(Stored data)

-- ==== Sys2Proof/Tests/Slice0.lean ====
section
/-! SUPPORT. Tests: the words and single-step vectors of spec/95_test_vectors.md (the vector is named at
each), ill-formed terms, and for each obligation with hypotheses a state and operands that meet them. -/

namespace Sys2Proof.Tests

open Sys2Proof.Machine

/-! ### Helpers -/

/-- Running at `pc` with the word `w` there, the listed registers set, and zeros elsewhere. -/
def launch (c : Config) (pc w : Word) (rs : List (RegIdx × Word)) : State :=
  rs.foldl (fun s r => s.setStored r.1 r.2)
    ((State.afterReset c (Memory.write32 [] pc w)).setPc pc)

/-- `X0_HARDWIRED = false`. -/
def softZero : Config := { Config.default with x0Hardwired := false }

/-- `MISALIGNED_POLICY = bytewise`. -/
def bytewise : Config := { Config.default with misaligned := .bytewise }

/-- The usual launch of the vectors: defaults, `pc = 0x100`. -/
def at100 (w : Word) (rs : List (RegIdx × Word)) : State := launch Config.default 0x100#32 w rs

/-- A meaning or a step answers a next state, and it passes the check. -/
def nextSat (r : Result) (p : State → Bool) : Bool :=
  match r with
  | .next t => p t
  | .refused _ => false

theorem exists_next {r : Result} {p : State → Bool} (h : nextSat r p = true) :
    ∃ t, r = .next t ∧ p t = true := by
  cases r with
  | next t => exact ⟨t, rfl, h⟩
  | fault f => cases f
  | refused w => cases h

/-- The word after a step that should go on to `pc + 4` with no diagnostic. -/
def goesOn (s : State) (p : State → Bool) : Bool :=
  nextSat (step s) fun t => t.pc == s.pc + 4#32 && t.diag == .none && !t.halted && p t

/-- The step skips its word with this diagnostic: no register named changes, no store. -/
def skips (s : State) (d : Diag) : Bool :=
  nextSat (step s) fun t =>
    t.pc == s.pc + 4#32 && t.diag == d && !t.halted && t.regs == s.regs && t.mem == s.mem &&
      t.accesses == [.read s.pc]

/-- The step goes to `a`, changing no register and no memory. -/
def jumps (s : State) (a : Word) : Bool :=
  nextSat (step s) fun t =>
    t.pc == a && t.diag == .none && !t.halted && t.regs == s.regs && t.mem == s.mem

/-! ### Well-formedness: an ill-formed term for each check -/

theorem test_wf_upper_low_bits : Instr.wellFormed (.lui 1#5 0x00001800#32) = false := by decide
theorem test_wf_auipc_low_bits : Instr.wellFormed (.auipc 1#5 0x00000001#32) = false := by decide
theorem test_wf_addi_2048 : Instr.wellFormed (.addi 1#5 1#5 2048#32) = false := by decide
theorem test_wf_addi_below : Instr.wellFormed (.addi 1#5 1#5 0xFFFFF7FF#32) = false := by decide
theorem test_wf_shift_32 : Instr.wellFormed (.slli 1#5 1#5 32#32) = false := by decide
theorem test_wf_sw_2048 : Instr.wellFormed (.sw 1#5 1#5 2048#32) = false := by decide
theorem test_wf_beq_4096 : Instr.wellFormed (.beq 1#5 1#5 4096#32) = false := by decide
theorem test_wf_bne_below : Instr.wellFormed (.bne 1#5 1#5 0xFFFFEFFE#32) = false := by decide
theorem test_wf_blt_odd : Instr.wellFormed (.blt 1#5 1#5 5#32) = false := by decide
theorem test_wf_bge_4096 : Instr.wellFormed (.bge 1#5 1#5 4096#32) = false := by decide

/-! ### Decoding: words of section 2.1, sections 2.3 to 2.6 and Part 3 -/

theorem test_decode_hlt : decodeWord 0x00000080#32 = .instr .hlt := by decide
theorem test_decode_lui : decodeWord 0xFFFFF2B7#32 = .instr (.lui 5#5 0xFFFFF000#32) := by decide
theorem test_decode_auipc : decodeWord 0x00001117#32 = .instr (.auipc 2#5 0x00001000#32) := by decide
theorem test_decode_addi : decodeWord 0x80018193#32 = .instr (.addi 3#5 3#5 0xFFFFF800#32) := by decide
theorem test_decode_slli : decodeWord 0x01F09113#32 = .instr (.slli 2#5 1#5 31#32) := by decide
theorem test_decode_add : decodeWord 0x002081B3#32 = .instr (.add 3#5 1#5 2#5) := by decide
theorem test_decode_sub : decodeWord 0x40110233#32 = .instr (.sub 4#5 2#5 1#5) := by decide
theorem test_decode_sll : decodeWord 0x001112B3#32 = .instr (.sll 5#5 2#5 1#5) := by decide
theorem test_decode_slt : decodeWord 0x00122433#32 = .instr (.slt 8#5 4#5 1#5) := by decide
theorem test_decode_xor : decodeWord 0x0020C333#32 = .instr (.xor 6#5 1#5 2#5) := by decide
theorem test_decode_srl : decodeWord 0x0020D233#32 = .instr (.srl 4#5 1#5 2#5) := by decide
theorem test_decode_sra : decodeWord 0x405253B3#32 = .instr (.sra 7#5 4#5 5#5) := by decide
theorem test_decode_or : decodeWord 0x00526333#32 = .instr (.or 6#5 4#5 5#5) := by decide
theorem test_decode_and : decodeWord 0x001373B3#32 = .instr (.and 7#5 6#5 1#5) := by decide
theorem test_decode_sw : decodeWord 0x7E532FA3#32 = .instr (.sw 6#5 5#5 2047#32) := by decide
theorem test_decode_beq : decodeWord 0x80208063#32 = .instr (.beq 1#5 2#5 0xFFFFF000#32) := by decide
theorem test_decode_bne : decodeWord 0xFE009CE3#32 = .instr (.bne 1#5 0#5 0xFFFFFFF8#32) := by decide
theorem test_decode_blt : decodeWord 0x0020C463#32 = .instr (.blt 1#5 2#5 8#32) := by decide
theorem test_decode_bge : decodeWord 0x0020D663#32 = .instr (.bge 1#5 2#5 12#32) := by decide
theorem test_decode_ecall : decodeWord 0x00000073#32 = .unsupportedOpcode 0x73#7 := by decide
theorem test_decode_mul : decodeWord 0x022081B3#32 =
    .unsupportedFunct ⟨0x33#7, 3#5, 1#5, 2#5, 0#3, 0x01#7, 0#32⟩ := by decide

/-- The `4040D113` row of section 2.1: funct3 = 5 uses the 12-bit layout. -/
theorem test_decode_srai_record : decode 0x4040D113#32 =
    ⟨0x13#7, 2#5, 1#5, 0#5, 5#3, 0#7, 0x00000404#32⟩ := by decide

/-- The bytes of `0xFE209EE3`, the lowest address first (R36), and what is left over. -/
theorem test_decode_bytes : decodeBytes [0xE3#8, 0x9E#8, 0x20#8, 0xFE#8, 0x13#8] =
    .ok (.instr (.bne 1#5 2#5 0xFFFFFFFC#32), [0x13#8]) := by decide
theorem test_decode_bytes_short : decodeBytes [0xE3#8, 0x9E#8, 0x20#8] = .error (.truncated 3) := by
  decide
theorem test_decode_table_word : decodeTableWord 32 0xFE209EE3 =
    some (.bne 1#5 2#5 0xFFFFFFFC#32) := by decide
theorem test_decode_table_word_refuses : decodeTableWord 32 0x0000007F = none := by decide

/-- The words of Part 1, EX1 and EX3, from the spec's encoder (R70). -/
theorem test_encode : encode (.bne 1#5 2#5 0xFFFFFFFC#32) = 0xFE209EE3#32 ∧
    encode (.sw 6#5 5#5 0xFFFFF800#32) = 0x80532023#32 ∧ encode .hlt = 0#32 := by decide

* **What is being asked**:
Extract the data in full. Keep it word for word.

* **Task response**:
-- ==== Sys2Proof/Tests/Slice0.lean ====
section
/-! SUPPORT. Tests: the words and single-step vectors of spec/95_test_vectors.md (the vector is named at
each), ill-formed terms, and for each obligation with hypotheses a state and operands that meet them. -/

namespace Sys2Proof.Tests

open Sys2Proof.Machine

/-! ### Helpers -/

/-- Running at `pc` with the word `w` there, the listed registers set, and zeros elsewhere. -/
def launch (c : Config) (pc w : Word) (rs : List (RegIdx × Word)) : State :=
  rs.foldl (fun s r => s.setStored r.1 r.2)
    ((State.afterReset c (Memory.write32 [] pc w)).setPc pc)

/-- `X0_HARDWIRED = false`. -/
def softZero : Config := { Config.default with x0Hardwired := false }

/-- `MISALIGNED_POLICY = bytewise`. -/
def bytewise : Config := { Config.default with misaligned := .bytewise }

/-- The usual launch of the vectors: defaults, `pc = 0x100`. -/
def at100 (w : Word) (rs : List (RegIdx × Word)) : State := launch Config.default 0x100#32 w rs

/-- A meaning or a step answers a next state, and it passes the check. -/
def nextSat (r : Result) (p : State → Bool) : Bool :=
  match r with
  | .next t => p t
  | .refused _ => false

theorem exists_next {r : Result} {p : State → Bool} (h : nextSat r p = true) :
    ∃ t, r = .next t ∧ p t = true := by
  cases r with
  | next t => exact ⟨t, rfl, h⟩
  | fault f => cases f
  | refused w => cases h

/-- The word after a step that should go on to `pc + 4` with no diagnostic. -/
def goesOn (s : State) (p : State → Bool) : Bool :=
  nextSat (step s) fun t => t.pc == s.pc + 4#32 && t.diag == .none && !t.halted && p t

/-- The step skips its word with this diagnostic: no register named changes, no store. -/
def skips (s : State) (d : Diag) : Bool :=
  nextSat (step s) fun t =>
    t.pc == s.pc + 4#32 && t.diag == d && !t.halted && t.regs == s.regs && t.mem == s.mem &&
      t.accesses == [.read s.pc]

/-- The step goes to `a`, changing no register and no memory. -/
def jumps (s : State) (a : Word) : Bool :=
  nextSat (step s) fun t =>
    t.pc == a && t.diag == .none && !t.halted && t.regs == s.regs && t.mem == s.mem

/-! ### Well-formedness: an ill-formed term for each check -/

theorem test_wf_upper_low_bits : Instr.wellFormed (.lui 1#5 0x00001800#32) = false := by decide
theorem test_wf_auipc_low_bits : Instr.wellFormed (.auipc 1#5 0x00000001#32) = false := by decide
theorem test_wf_addi_2048 : Instr.wellFormed (.addi 1#5 1#5 2048#32) = false := by decide
theorem test_wf_addi_below : Instr.wellFormed (.addi 1#5 1#5 0xFFFFF7FF#32) = false := by decide
theorem test_wf_shift_32 : Instr.wellFormed (.slli 1#5 1#5 32#32) = false := by decide
theorem test_wf_sw_2048 : Instr.wellFormed (.sw 1#5 1#5 2048#32) = false := by decide
theorem test_wf_beq_4096 : Instr.wellFormed (.beq 1#5 1#5 4096#32) = false := by decide
theorem test_wf_bne_below : Instr.wellFormed (.bne 1#5 1#5 0xFFFFEFFE#32) = false := by decide
theorem test_wf_blt_odd : Instr.wellFormed (.blt 1#5 1#5 5#32) = false := by decide
theorem test_wf_bge_4096 : Instr.wellFormed (.bge 1#5 1#5 4096#32) = false := by decide

/-! ### Decoding: words of section 2.1, sections 2.3 to 2.6 and Part 3 -/

theorem test_decode_hlt : decodeWord 0x00000080#32 = .instr .hlt := by decide
theorem test_decode_lui : decodeWord 0xFFFFF2B7#32 = .instr (.lui 5#5 0xFFFFF000#32) := by decide
theorem test_decode_auipc : decodeWord 0x00001117#32 = .instr (.auipc 2#5 0x00001000#32) := by decide
theorem test_decode_addi : decodeWord 0x80018193#32 = .instr (.addi 3#5 3#5 0xFFFFF800#32) := by decide
theorem test_decode_slli : decodeWord 0x01F09113#32 = .instr (.slli 2#5 1#5 31#32) := by decide
theorem test_decode_add : decodeWord 0x002081B3#32 = .instr (.add 3#5 1#5 2#5) := by decide
theorem test_decode_sub : decodeWord 0x40110233#32 = .instr (.sub 4#5 2#5 1#5) := by decide
theorem test_decode_sll : decodeWord 0x001112B3#32 = .instr (.sll 5#5 2#5 1#5) := by decide
theorem test_decode_slt : decodeWord 0x00122433#32 = .instr (.slt 8#5 4#5 1#5) := by decide
theorem test_decode_xor : decodeWord 0x0020C333#32 = .instr (.xor 6#5 1#5 2#5) := by decide
theorem test_decode_srl : decodeWord 0x0020D233#32 = .instr (.srl 4#5 1#5 2#5) := by decide
theorem test_decode_sra : decodeWord 0x405253B3#32 = .instr (.sra 7#5 4#5 5#5) := by decide
theorem test_decode_or : decodeWord 0x00526333#32 = .instr (.or 6#5 4#5 5#5) := by decide
theorem test_decode_and : decodeWord 0x001373B3#32 = .instr (.and 7#5 6#5 1#5) := by decide
theorem test_decode_sw : decodeWord 0x7E532FA3#32 = .instr (.sw 6#5 5#5 2047#32) := by decide
theorem test_decode_beq : decodeWord 0x80208063#32 = .instr (.beq 1#5 2#5 0xFFFFF000#32) := by decide
theorem test_decode_bne : decodeWord 0xFE009CE3#32 = .instr (.bne 1#5 0#5 0xFFFFFFF8#32) := by decide
theorem test_decode_blt : decodeWord 0x0020C463#32 = .instr (.blt 1#5 2#5 8#32) := by decide
theorem test_decode_bge : decodeWord 0x0020D663#32 = .instr (.bge 1#5 2#5 12#32) := by decide
theorem test_decode_ecall : decodeWord 0x00000073#32 = .unsupportedOpcode 0x73#7 := by decide
theorem test_decode_mul : decodeWord 0x022081B3#32 =
    .unsupportedFunct ⟨0x33#7, 3#5, 1#5, 2#5, 0#3, 0x01#7, 0#32⟩ := by decide

/-- The `4040D113` row of section 2.1: funct3 = 5 uses the 12-bit layout. -/
theorem test_decode_srai_record : decode 0x4040D113#32 =
    ⟨0x13#7, 2#5, 1#5, 0#5, 5#3, 0#7, 0x00000404#32⟩ := by decide

/-- The bytes of `0xFE209EE3`, the lowest address first (R36), and what is left over. -/
theorem test_decode_bytes : decodeBytes [0xE3#8, 0x9E#8, 0x20#8, 0xFE#8, 0x13#8] =
    .ok (.instr (.bne 1#5 2#5 0xFFFFFFFC#32), [0x13#8]) := by decide
theorem test_decode_bytes_short : decodeBytes [0xE3#8, 0x9E#8, 0x20#8] = .error (.truncated 3) := by
  decide
theorem test_decode_table_word : decodeTableWord 32 0xFE209EE3 =
    some (.bne 1#5 2#5 0xFFFFFFFC#32) := by decide
theorem test_decode_table_word_refuses : decodeTableWord 32 0x0000007F = none := by decide

/-- The words of Part 1, EX1 and EX3, from the spec's encoder (R70). -/
theorem test_encode : encode (.bne 1#5 2#5 0xFFFFFFFC#32) = 0xFE209EE3#32 ∧
    encode (.sw 6#5 5#5 0xFFFFF800#32) = 0x80532023#32 ∧ encode .hlt = 0#32 := by decide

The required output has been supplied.